Diazaphospholidine-sulfonato Pd(II) complexes [{κ²-P,O-(N- Ar₂C₂H₄N₂P)C₆H ₄SO₃}PdMe(L)] 1-L (L = dmso, pyridine, lutidine, or μ-LiCl(solvent); 1a: Ar = Ph, 1b: Ar = 2-MeC₆H₄, 1c: Ar = 2-MeOC₆H₄, 1d: Ar = 2,4,6-Me₃C ₆H₂, 1e: Ar = 2,6-iPr₂C₆H ₃, 1f: Ar = 2,6-(p-tolyl)₂C₆H₃) were prepared and structurally characterized. The regioselectivity of methyl acrylate (MA) insertion into the Pd-Me bond is entirely inverted from >93% 1,2-insertion for bulky substituents (1d-f, yielding the insertion products [(P̂O)Pd{κ²-C,O-CH₂CHMeC(O)OMe], 12) to the usual electronically controlled 2,1-insertion (>95%) for the less bulky Ar = Ph (1a, yielding the insertion product [(P̂O)Pd{κ²-C,O- CHEtC(O)OMe], 11, and β-H elimination product methyl crotonate). DFT studies underline that this is due to a more favorable insertion transition state (2,1- favored by 12 kJ mol^-1 over 1,2- for 1a) vs destabilization of the 2,1-insertion transition state in 1d,e. By contrast, MA insertion into the novel isolated and structurally characterized hydride and deuteride complexes [{κ²-P,O-(N-Ar₂C ₂H₄N₂P)C₆H₄SO ₃}PdR(lutidine)] (Ar = 2,6-iPr₂C₆H₃; 9e: R = H, 10e: R = D) occurs 2,1-selectively.

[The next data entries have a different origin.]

-- ==== Sys2Proof/Tests/Slice0.lean ====
section
/-! SUPPORT. Tests of the model: expected values are the manual's worked examples and tables, or worked by hand from
its rules. Each theorem whose name begins with `witness_` shows a state that meets the hypotheses of the statement it
names. -/

namespace Sys2Proof.Tests

open Sys2Proof Sys2Proof.Machine

/-! ## Small states -/

/-- What a field of the next state is, if there is a next state. -/
def look {α : Type} (o : Host.Outcome State Fault Refusal) (f : State → α) : Option α :=
  match o with
  | .next t => some (f t)
  | _ => none

/-- An event at tick `n`, with no host write. -/
def at' (n : Nat) : Event := ⟨n, []⟩

/-- Line 5. -/
def five : LineIx := 4

/-- A part that runs with no region in force. -/
def running : State := { State.reset with port := { EnginePort.reset with engine := .running } }

/-- A part whose line 5 is in a state, and decodes if that state does. -/
def lineIn (state : LineState) : State :=
  { running with
    control := upd running.control five fun c => { c with state := state }
    input := upd running.input five fun i => { i with gate := { i.gate with notLive := !state.decoding } }
    front := upd running.front five fun f => { f with receiver := if state.decoding then .idle else .stopped } }

/-- Line 5 is LIVE. -/
def live : State := lineIn .live

/-- The settings of line 5 changed. -/
def withSettings (f : Settings → Settings) (s : State) : State :=
  s.modCtl five fun c => { c with settings := f c.settings }

/-- The regions of the example of R172, with a pattern region, a ring of 256 notices and an input ring area. -/
def theRegions : Regions where
  lineTable := ⟨0x40000, 0x61FF⟩
  patterns := ⟨0x1000, 0x7FF⟩
  ring := ⟨0x2000, 0x1FFF⟩
  inputs := ⟨0x20000, 0x17FFF⟩
  pool := ⟨0x100000, 0x3FFFF⟩

/-- A look at an entry is in progress, and the entry's slot holds request 7 of a kind with its first arguments. -/
def askedAt (i : EntryIx) (kind : Nat) (args : List Byte) (s : State) : State :=
  { s with
    mem := s.mem.write (0x40000 + i.val * 512 + 0x40) ([7, 0, 0, 0, byteOf kind, 0, 0, 0] ++ args)
    port := { s.port with regions := some theRegions, look := some ⟨i, 0, false⟩ } }

/-- A look at line 5's entry is to take a request. -/
def asked (kind : Nat) (args : List Byte) (s : State) : State := askedAt (entryOf five) kind args s

/-- A look at the control entry is to take a request. -/
def askedControl (kind : Nat) (s : State) : State := askedAt 0 kind [] s

/-- Request 7 of a slot, with its first arguments and zeros behind them. -/
def request (i : EntryIx) (kind : Nat) (args : List Byte) : Request :=
  ⟨i, 7, kind, args ++ List.replicate (24 - args.length) 0⟩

This is due to the insertion occurring from the isomer with the P-donor and the olefin in trans arrangement, rather than the insertion into the alkyl from the cis isomer in which the olefin is in proximity to the bulky diazaphospholidine. 1a-f are precursors to active catalysts for ethylene polymerization to highly linear polyethylene with M _n up to 35 000 g mol^-1. In copolymerization experiments, norbornene was incorporated in up to 6.1 mol % into the polyethylene backbone.

DOI:  10.1021/om300755j